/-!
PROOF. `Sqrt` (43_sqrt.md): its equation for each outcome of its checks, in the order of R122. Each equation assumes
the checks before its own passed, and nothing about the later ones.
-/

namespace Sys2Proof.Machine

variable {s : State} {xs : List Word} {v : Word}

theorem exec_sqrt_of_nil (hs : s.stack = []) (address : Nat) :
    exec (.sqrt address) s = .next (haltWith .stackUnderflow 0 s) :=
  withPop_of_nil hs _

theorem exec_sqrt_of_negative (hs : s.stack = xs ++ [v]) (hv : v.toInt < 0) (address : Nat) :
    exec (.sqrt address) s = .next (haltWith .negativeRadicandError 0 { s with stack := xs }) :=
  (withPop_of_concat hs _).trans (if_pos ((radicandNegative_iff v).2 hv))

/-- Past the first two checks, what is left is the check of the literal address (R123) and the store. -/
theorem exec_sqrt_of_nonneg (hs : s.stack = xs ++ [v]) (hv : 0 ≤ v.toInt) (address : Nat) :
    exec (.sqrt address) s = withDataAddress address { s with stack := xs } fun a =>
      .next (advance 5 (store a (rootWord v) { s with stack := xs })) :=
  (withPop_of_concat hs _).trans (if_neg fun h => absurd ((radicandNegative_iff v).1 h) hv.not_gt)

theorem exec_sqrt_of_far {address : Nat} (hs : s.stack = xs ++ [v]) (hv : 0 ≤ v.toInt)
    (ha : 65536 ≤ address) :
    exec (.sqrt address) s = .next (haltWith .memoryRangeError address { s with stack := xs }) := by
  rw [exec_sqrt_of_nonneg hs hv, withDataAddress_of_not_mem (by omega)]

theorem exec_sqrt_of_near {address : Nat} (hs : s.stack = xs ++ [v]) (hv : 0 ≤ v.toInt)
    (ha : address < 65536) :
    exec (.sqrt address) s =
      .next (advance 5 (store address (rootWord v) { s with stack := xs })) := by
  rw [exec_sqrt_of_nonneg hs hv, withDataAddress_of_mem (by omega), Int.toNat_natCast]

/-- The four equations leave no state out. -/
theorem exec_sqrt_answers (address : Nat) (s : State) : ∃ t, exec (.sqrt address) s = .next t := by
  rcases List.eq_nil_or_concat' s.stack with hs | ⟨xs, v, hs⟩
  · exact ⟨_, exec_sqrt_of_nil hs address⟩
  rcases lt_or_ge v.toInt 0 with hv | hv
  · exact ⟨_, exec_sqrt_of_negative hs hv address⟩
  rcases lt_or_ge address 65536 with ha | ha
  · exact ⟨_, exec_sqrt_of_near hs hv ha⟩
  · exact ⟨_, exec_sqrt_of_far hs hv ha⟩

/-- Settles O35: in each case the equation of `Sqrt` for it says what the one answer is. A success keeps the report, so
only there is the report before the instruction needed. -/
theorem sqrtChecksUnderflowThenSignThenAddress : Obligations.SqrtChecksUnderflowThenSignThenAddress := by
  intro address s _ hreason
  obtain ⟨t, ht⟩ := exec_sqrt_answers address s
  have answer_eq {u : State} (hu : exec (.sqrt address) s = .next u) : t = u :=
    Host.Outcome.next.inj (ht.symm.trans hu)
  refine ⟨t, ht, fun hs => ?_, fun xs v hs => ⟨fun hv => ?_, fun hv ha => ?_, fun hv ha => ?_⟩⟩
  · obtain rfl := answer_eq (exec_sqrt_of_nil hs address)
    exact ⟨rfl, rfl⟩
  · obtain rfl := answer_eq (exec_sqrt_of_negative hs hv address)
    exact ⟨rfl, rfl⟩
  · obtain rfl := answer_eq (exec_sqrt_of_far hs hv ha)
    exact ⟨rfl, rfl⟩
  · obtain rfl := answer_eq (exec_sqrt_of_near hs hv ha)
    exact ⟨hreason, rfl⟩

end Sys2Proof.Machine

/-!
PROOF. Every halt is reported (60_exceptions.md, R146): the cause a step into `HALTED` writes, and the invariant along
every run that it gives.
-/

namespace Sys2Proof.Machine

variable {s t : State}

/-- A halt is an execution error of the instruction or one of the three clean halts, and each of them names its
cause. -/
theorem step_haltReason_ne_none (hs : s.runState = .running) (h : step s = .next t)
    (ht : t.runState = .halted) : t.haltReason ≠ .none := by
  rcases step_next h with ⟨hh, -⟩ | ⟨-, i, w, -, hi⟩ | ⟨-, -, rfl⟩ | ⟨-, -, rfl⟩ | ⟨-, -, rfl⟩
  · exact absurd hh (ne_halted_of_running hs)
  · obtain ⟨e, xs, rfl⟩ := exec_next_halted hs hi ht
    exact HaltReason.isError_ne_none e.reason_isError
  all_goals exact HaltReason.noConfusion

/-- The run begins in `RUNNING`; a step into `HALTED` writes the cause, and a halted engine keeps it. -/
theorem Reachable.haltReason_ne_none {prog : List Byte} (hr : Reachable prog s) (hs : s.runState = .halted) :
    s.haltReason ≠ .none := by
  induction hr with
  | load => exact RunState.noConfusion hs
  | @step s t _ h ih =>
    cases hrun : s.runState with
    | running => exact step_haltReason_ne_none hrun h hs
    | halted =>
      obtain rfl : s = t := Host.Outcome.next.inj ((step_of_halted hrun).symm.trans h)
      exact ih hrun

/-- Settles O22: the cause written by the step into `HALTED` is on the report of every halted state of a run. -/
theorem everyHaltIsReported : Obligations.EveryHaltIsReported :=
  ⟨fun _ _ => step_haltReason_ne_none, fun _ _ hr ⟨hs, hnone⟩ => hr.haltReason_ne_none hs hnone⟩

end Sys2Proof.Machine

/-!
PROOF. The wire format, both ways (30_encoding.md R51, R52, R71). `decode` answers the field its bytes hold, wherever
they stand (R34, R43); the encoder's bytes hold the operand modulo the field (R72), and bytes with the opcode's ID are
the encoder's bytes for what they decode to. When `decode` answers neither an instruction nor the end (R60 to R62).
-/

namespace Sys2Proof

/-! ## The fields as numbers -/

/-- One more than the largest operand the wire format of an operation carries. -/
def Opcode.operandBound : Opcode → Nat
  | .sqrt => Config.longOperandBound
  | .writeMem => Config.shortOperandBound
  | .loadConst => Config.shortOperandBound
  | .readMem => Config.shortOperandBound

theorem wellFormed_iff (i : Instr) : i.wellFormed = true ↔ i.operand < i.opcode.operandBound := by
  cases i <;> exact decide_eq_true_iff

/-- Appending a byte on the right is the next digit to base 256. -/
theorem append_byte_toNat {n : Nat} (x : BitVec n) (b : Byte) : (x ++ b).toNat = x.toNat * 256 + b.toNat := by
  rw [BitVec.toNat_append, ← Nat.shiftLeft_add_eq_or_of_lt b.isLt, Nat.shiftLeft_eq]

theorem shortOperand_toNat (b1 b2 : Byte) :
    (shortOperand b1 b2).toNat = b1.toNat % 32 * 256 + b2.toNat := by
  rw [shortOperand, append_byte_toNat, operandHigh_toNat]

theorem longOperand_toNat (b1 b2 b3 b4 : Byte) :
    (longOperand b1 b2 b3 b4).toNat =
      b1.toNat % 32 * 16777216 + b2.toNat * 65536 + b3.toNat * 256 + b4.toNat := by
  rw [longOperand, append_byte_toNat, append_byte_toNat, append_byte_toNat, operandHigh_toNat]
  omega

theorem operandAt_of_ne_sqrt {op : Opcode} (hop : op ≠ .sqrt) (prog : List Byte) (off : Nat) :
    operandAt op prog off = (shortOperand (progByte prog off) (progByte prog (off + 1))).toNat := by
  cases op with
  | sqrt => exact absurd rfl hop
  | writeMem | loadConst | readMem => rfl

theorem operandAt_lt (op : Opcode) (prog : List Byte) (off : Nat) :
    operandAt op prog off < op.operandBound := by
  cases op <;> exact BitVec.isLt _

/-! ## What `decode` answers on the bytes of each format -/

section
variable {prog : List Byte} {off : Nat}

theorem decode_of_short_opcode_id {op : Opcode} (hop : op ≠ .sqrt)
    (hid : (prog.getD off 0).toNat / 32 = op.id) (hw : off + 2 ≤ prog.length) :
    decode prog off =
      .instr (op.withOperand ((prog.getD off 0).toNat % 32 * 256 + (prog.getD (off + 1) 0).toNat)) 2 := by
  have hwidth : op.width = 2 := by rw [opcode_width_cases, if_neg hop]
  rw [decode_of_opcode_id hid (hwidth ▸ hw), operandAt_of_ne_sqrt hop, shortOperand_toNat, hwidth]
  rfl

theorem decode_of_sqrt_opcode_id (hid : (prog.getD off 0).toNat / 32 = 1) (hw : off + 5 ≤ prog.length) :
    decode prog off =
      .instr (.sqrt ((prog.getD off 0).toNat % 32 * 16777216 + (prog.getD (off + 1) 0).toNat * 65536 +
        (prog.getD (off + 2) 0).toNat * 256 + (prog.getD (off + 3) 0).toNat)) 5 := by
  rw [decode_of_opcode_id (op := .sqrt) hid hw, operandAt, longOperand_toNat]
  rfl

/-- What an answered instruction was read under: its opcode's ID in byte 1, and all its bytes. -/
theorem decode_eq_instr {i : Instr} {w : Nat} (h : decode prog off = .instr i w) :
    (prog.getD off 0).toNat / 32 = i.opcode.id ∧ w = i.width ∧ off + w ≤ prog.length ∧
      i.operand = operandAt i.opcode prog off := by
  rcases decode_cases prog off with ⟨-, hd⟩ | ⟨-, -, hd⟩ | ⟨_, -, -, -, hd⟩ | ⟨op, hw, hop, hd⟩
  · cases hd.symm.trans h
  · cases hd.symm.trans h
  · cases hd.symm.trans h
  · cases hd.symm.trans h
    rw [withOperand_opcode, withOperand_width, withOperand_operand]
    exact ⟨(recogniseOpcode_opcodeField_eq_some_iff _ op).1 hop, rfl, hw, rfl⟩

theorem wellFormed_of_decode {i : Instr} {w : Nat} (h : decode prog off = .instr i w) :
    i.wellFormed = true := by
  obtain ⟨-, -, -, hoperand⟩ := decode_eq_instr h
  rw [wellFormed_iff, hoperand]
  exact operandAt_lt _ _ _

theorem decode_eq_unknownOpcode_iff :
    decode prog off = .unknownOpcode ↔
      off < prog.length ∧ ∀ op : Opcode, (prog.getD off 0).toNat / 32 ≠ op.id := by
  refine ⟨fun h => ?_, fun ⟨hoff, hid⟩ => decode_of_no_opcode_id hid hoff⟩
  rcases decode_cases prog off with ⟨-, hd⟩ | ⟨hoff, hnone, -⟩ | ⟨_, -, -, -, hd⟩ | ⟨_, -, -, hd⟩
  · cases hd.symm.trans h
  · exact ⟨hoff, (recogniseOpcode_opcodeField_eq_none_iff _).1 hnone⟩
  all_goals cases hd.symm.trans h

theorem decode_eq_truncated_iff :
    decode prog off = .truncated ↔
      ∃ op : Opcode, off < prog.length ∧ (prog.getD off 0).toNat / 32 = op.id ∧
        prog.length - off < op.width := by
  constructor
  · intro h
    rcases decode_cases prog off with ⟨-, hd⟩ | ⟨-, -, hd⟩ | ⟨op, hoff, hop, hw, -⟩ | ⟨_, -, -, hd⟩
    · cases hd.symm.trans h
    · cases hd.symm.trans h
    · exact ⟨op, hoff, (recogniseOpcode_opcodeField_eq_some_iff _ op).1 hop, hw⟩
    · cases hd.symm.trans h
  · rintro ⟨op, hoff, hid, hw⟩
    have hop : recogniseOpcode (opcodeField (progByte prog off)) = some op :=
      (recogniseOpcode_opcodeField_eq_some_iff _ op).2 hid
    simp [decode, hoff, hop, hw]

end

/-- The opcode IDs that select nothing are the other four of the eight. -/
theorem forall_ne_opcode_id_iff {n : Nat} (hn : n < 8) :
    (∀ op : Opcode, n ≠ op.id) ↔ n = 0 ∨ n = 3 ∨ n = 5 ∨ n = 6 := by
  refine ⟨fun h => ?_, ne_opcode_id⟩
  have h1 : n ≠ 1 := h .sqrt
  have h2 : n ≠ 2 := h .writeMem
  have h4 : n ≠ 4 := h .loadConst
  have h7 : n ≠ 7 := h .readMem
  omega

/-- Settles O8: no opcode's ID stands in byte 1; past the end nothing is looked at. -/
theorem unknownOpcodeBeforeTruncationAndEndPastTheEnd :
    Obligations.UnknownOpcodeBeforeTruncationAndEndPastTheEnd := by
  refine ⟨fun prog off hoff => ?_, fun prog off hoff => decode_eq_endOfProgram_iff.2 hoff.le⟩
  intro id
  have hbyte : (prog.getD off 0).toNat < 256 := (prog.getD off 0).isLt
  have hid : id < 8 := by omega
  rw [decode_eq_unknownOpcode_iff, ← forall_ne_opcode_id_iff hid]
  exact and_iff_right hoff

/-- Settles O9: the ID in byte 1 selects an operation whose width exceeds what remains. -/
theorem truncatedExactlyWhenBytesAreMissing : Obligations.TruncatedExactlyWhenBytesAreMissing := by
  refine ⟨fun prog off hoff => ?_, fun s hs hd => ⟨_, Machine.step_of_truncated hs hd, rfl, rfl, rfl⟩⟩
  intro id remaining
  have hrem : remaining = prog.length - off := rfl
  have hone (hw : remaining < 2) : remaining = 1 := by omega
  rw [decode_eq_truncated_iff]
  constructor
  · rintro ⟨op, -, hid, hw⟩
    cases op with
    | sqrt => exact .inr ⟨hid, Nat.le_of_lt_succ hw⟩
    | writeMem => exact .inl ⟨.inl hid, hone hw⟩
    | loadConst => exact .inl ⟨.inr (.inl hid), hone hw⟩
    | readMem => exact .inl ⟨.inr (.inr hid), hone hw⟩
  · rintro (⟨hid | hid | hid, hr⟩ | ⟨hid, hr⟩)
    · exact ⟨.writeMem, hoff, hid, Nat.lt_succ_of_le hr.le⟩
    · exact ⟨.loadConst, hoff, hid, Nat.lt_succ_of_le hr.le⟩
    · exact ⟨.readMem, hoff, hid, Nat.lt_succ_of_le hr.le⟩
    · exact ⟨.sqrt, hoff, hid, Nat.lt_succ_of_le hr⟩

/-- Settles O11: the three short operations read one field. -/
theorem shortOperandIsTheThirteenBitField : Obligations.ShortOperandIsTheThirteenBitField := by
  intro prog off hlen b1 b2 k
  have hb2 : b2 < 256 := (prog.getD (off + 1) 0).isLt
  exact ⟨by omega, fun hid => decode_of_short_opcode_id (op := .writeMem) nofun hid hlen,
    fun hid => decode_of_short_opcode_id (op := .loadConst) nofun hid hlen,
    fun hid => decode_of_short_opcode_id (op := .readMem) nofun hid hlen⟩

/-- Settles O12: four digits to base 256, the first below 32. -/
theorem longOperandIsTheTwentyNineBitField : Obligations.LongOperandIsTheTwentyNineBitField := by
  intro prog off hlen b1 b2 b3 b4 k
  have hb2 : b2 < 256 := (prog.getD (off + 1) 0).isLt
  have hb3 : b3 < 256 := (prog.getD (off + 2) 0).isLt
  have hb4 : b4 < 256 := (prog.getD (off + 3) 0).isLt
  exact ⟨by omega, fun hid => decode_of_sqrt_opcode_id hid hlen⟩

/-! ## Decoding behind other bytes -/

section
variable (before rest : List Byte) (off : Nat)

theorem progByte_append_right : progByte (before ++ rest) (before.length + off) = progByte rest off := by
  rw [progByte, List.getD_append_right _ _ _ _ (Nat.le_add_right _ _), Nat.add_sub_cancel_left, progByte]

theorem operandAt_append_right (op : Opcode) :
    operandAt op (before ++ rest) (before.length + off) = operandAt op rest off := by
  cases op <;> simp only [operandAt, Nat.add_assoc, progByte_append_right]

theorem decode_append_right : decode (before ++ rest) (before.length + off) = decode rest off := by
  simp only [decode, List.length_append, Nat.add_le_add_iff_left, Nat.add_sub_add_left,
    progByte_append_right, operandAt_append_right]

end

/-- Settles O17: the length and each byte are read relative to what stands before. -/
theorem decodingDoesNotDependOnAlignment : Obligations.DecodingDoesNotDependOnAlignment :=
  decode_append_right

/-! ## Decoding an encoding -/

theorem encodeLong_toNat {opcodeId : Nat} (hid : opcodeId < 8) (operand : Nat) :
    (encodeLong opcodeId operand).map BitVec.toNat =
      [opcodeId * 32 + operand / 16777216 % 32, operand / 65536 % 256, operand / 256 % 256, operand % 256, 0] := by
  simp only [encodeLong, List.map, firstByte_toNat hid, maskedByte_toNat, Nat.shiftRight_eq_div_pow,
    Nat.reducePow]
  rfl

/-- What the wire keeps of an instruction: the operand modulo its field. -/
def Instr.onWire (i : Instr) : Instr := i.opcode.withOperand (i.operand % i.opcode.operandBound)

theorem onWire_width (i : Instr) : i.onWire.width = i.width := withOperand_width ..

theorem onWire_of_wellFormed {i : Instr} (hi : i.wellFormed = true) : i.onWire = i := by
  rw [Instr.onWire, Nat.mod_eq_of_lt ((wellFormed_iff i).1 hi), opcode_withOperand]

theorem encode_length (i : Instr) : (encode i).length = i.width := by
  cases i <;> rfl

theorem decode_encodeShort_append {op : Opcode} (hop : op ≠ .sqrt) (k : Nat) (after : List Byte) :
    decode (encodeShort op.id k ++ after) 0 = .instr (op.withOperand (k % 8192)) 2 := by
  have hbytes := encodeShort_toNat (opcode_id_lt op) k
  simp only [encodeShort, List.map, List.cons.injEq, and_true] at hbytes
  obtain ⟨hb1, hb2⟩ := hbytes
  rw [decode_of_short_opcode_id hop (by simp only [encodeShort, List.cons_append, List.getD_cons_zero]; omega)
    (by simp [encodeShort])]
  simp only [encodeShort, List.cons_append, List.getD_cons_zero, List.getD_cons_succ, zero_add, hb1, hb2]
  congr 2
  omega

§ Task to complete
Within the material above, output exactly the lines from the one with "have h4 : n ≠ 4 := h .loadConst" through the one with "rw [decode_eq_unknownOpcode_iff, ←", end lines included, and nothing besides.

§ Response to the exercise
  have h4 : n ≠ 4 := h .loadConst
  have h7 : n ≠ 7 := h .readMem
  omega

/-- Settles O8: no opcode's ID stands in byte 1; past the end nothing is looked at. -/
theorem unknownOpcodeBeforeTruncationAndEndPastTheEnd :
    Obligations.UnknownOpcodeBeforeTruncationAndEndPastTheEnd := by
  refine ⟨fun prog off hoff => ?_, fun prog off hoff => decode_eq_endOfProgram_iff.2 hoff.le⟩
  intro id
  have hbyte : (prog.getD off 0).toNat < 256 := (prog.getD off 0).isLt
  have hid : id < 8 := by omega
  rw [decode_eq_unknownOpcode_iff, ← forall_ne_opcode_id_iff hid]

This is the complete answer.